Тео понимал, а точнее – интуитивно чувствовал, что обществу, вообще-то, плевать на то, что и как делает человек со своим партнером за закрытыми дверями спальни. Главным продуктом этого вторжения должно было стать вовсе не выполнение каких-то норм и правил интимного поведения, а чувство страха, вины, ощущение своей неправильности и незаконности.
Воспринимая себя ущербным, неудавшимся, неполноценным, человек отказывал себе в праве на защиту личных интересов и с готовностью поступался ими в угоду интересам общественным. Отказ от защиты личных интересов и должен был стать самым важным результатом государственного вторжения в интимную жизнь.
* * *В Берлине таких мыслей к Тео прийти не могло. Там Тео иногда даже боялся думать – казалось, что его мысли кто-то слышит. Тео с самого детства хорошо знал, что не имеет никакого права на закрытое от всех пространство. А если нет ощущения права – нет и внутреннего протеста.

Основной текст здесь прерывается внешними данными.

/-- Opcode and form of the packet that a command takes (Tables 12.8, 12.9); none for a command that takes no packet. -/
def packetOf : Instr → Option (Nat × Option Nat)
  | .nop _ => some (0x01, none)
  | .query _ => some (0x02, none)
  | .partitionCreate _ => some (0x10, none)
  | .partitionDestroy _ => some (0x11, none)
  | .weirSet _ => some (0x12, none)
  | .contextCreate _ => some (0x20, none)
  | .contextDestroy _ => some (0x21, none)
  | .contextSave _ => some (0x22, none)
  | .midSectionDrainEnd _ => none
  | .midSectionDrainTimeout _ => none
  | .contextRestore _ _ => some (0x23, none)
  | .imageStage _ _ _ => some (0x30, none)
  | .imageDrop _ => some (0x31, none)
  | .imageForward _ _ => some (0x32, none)
  | .forwardStatusTimeout => none
  | .sectionRun _ _ => some (0x40, none)
  | .sectionStop _ => some (0x41, none)
  | .scheduleAdd _ => some (0x42, none)
  | .scheduleClear _ => some (0x43, none)
  | .moveDefineQueue _ => some (0x50, some 0)
  | .movePost _ => some (0x50, some 1)
  | .moveResume _ => some (0x50, some 2)
  | .moveRemove _ => some (0x50, some 3)
  | .pageMapDefineTable _ => some (0x58, some 0)
  | .pageMapMap _ => some (0x58, some 1)
  | .pageMapDonate _ => some (0x58, some 2)
  | .pageUnmapEntries _ => some (0x59, some 0)
  | .pageUnmapTable _ => some (0x59, some 1)
  | .pageUnmapInit _ => some (0x59, some 2)
  | .pageShare _ => some (0x5A, none)
  | .pageMigrate _ => some (0x5B, none)
  | .gaugeSet _ _ => some (0x60, none)
  | .gaugeRead _ _ => some (0x61, none)
  | .gaugeReadTimeout _ _ => none
  | .digest _ => some (0x70, none)
  | .replicaGroupDefine _ => some (0x71, some 0)
  | .replicaGroupRemove _ => some (0x71, some 1)
  | .clearExpulsion _ => some (0x71, some 2)
  | .screenRunScreen _ => some (0x72, some 0)
  | .screenRunRetire _ => some (0x72, some 1)
  | .screenRunSetCtl _ => some (0x72, some 2)
  | .screenPackLoad _ _ => some (0x73, none)
  | .logRead _ => some (0x80, none)
  | .countersRead _ => some (0x81, none)
  | .unitEnable _ => some (0x90, none)
  | .unitDisable _ => some (0x91, none)
  | .unitTransitionComplete _ _ _ => none
  | .linkTrain _ _ => some (0x92, none)
  | .tideConfigSource _ => some (0x93, some 0)
  | .tideConfigPeriod _ => some (0x93, some 1)
  | .tideConfigCount _ => some (0x93, some 2)
  | .tideConfigOutput _ => some (0x93, some 3)
  | .attest _ _ => some (0xA0, none)
  | .fwUpdate _ _ => some (0xA1, none)
  | .ownerPolicySet _ => some (0xA2, none)
  | .zeroize _ => some (0xA3, none)
  | .fabricReset _ => some (0xF0, none)
  | .tailWriteObserved _ _ _ => none
  | .replyWrite _ _ => none
  | .msixCoalesceExpiry _ => none
  | .cpCtlWrite _ => none
  | .cpHaltResume _ _ => none
  | .cpLandWrite _ _ => none
  | .hdmDecoderCommit _ _ _ => none
  | .hostMemoryAccess _ _ _ => none
  | .hostLinkRecovery => none
  | .hostLinkDown => none
  | .mailboxGo _ => none
  | .gaugeSelWrite _ _ => none
  | .ctxGaugeRead _ _ _ => none
  | .tideCountRead _ => none
  | .pumpCtlWrite _ _ => none
  | .segmentWrite _ _ _ => none
  | .halt _ _ => none
  | .step _ => none
  | .registerWrite _ _ _ _ => none
  | .issue _ _ => none
  | .issueQueueSlotFree _ => none
  | .waitGauge _ _ => none
  | .signalGauge _ _ => none
  | .fenceRelease _ => none
  | .gaugeQueueFree _ _ => none
  | .send _ _ _ => none
  | .egressBufferFree _ _ => none
  | .watch _ _ => none
  | .watchReevaluate _ => none
  | .watchTimeout _ => none
  | .swap _ _ => none
  | .branch _ _ => none
  | .endProgram _ _ => none
  | .mma _ _ => none
  | .attn _ _ => none
  | .vectorEngineOperation _ _ => none
  | .reductionOperation _ _ => none
  | .draw _ _ => none
  | .verify _ _ => none
  | .dispatch _ _ => none
  | .combine _ _ => none
  | .matrixStreamedFiring _ _ => none
  | .streamedFiring _ _ _ => none
  | .sluiceFiring _ _ _ => none
  | .messageEgress _ _ => none
  | .messageHop _ _ _ _ _ => none
  | .multicastSpread _ _ _ _ _ => none
  | .messageDelivery _ _ _ _ => none
  | .backpressureReoffer _ _ => none
  | .overflowBasinMove _ _ _ => none
  | .steerSpillReturn _ _ => none
  | .treeInput _ _ => none
  | .instanceCombined _ _ _ => none
  | .downMessage _ _ => none
  | .probeSend _ _ _ => none
  | .probe _ => none
  | .reInjection _ _ => none
  | .add _ _ => none
  | .set _ _ => none
  | .wait _ _ => none
  | .wake _ _ => none
  | .waitRetry _ => none
  | .waiterTimeout _ _ _ _ => none
  | .switchTrigger _ _ => none
  | .switchCensusClear _ => none
  | .switchDrainEnd _ _ _ => none
  | .runDone _ => none
  | .sectionTimeout _ => none
  | .bundleBlock _ _ => none
  | .serviceRecord _ => none
  | .queueEntryTake _ _ => none
  | .descriptorStart _ _ => none
  | .transferComplete _ => none
  | .summaryGather _ _ => none
  | .pageGather _ _ => none
  | .read _ _ => none
  | .fetch _ _ => none
  | .write _ _ => none
  | .ack _ => none
  | .data _ => none
  | .scrub _ _ => none
  | .scrubOverrun _ => none
  | .correctedWriteBack _ => none
  | .blockReceived _ _ => none
  | .linkReplayTimeout _ _ => none
  | .ingressStall _ _ => none
  | .pinEdge => none
  | .holdover => none
  | .marker _ => none
  | .tideTick => none
  | .sectionStart _ => none
  | .gaugeSignal _ _ => none
  | .linkWindow _ => none
  | .linkWindowClose => none
  | .digestExchange _ _ => none
  | .vote _ => none
  | .screen _ => none
  | .screenTileStart _ => none
  | .screenTileEnd _ _ => none
  | .wardenBite _ => none
  | .logEntryWrite => none
  | .perstNAssert => none
  | .perstNRelease _ => none
  | .ready => none
  | .powerGoodRise _ => none
  | .powerGoodLoss _ => none
  | .refclkLoss => none
  | .thermalSample _ => none
  | .droop _ => none
  | .thermtrip => none
  | .telemetryRead _ => none
  | .railPoll _ _ => none
  | .transformEngineConversion _ _ => none
  | .timedSwitchStart _ _ => none
  | .entropyHealthTestFailure => none
  | .memoryUnitLost _ => none
  | .sequencerRetryTimeout _ => none
  | .blockTransmit _ => none
  | .bucketRelease _ _ _ => none
  | .hostSnoop _ => none
  | .jtagAccess _ => none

Тео смутно понимал, что, возможно, островки свободы могли существовать где-то в мире и кроме Гамбурга, и каких-нибудь других мальчиков там растят как-нибудь совсем по-другому, и никакой особой уникальности в недавно открытом для себя Гамбурге для таких мальчиков нет. Но Тео почти никогда не выезжал из Берлина: он всего лишь несколько раз ездил с родителями на отдых в сонную Померанию, на остров Рюген, где единственным ярким детским впечатлением оставалась добрая сухая старушка, сидевшая однажды на пляже в плетеном кресле в своем полосатом купальнике.
Тео до сих пор прекрасно помнил ее – по крайней мере, счел нужным рассказать мне о ней, а я потрудился сделать запись в тетради – нисколько не предвидя, какие чувства будет испытывать Ульрих, когда впоследствии завладеет этой тетрадью и прочитает воспоминания сына.
В тот день маленький Тео бродил по пляжу. Когда он взглянул на старушку, она улыбнулась ему, поманила и протянула конфету. Тео хотел взять ее, но в этот самый момент старушка, потрясенная, должно быть, своей неожиданной добротой, а может, просто красотой белокурого маленького Тео, внезапно замерла, дыхание ее остановилось, конфета неподвижно застыла в ее руке, а голова свесилась набок.
В следующее мгновение конфета выпала из ее рук в песок. Тео смотрел на старушку, а потом опустил взгляд на конфету – она лежала в песке, но была в бумажной обертке, так что ее вполне еще можно было съесть.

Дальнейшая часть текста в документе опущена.